In the data below, one line contains "the other registers, the" and a later one contains "State.reset.ramPins.valid = false". Print both, with every line between them, exactly and alone.
*** DATA SECTION Section Begins ***
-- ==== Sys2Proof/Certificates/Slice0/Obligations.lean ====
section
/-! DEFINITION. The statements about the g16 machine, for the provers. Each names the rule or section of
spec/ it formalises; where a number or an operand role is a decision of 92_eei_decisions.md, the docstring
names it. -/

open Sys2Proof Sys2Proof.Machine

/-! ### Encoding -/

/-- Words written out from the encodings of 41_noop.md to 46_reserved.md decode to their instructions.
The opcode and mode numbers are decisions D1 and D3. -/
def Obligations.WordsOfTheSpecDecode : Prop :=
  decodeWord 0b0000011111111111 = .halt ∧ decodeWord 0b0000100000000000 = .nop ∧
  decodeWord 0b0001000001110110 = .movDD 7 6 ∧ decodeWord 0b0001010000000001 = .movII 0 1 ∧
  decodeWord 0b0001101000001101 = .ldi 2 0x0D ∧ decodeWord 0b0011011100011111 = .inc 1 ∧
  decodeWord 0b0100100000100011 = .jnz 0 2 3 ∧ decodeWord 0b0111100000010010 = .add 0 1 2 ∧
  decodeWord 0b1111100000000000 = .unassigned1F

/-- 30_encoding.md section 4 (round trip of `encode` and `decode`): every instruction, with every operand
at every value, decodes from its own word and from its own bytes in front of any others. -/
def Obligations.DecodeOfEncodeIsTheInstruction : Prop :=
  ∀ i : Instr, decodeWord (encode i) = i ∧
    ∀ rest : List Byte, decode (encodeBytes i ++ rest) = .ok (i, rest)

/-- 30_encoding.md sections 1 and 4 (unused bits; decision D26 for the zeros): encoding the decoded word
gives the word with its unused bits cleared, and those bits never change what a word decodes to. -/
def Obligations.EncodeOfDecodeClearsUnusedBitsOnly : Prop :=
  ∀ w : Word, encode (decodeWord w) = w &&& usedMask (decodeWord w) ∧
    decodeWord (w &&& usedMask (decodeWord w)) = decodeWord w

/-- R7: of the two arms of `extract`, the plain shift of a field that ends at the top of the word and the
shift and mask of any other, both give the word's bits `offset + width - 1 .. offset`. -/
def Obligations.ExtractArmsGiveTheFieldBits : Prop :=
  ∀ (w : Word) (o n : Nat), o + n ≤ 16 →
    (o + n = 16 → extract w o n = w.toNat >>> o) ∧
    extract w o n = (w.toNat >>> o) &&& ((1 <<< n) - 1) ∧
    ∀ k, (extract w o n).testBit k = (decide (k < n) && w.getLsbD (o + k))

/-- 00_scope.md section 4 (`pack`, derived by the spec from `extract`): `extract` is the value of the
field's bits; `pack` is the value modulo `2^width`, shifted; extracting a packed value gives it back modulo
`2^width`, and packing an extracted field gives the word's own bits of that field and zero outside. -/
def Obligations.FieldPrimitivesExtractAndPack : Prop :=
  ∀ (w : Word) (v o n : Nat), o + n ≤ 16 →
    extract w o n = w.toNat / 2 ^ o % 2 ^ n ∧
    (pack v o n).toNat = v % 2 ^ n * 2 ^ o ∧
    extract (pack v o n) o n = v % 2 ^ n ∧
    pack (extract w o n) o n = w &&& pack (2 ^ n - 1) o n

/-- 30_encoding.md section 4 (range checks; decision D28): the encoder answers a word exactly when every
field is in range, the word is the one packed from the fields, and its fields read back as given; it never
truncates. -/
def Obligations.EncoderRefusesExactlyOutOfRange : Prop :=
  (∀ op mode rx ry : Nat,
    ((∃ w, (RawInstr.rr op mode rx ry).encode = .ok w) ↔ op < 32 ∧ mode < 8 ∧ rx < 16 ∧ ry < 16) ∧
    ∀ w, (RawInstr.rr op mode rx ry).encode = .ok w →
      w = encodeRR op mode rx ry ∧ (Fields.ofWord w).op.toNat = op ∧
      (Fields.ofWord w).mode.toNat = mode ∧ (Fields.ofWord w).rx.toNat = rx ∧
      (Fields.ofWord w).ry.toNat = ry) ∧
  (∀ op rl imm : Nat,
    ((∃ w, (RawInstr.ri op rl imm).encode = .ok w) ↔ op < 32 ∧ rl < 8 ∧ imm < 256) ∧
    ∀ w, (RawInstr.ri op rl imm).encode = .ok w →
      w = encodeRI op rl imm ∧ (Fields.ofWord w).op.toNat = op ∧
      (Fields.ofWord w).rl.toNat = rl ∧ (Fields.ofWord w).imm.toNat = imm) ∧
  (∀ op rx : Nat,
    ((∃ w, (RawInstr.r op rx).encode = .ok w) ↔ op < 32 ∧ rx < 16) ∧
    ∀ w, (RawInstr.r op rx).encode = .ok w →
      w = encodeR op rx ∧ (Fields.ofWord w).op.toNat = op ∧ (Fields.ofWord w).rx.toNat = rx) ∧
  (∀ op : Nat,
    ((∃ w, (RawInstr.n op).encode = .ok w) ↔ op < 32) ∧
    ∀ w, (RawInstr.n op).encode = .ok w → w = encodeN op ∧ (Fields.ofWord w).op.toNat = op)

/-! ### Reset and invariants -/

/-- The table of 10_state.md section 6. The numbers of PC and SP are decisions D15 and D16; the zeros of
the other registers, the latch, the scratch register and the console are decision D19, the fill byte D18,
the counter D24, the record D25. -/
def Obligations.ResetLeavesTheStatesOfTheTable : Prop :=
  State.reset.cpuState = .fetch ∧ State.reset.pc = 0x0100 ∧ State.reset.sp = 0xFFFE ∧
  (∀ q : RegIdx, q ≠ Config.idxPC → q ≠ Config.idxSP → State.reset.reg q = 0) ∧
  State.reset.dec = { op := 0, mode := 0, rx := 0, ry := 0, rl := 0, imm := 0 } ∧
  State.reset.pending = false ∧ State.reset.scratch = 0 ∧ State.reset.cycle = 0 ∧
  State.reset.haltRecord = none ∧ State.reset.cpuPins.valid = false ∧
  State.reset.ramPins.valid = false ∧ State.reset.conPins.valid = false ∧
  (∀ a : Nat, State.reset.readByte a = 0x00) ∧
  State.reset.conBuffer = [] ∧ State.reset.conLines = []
*** DATA SECTION Section Ends ***
_FINISHED TASK:_
the other registers, the latch, the scratch register and the console are decision D19, the fill byte D18,
the counter D24, the record D25. -/
def Obligations.ResetLeavesTheStatesOfTheTable : Prop :=
  State.reset.cpuState = .fetch ∧ State.reset.pc = 0x0100 ∧ State.reset.sp = 0xFFFE ∧
  (∀ q : RegIdx, q ≠ Config.idxPC → q ≠ Config.idxSP → State.reset.reg q = 0) ∧
  State.reset.dec = { op := 0, mode := 0, rx := 0, ry := 0, rl := 0, imm := 0 } ∧
  State.reset.pending = false ∧ State.reset.scratch = 0 ∧ State.reset.cycle = 0 ∧
  State.reset.haltRecord = none ∧ State.reset.cpuPins.valid = false ∧
  State.reset.ramPins.valid = false ∧ State.reset.conPins.valid = false ∧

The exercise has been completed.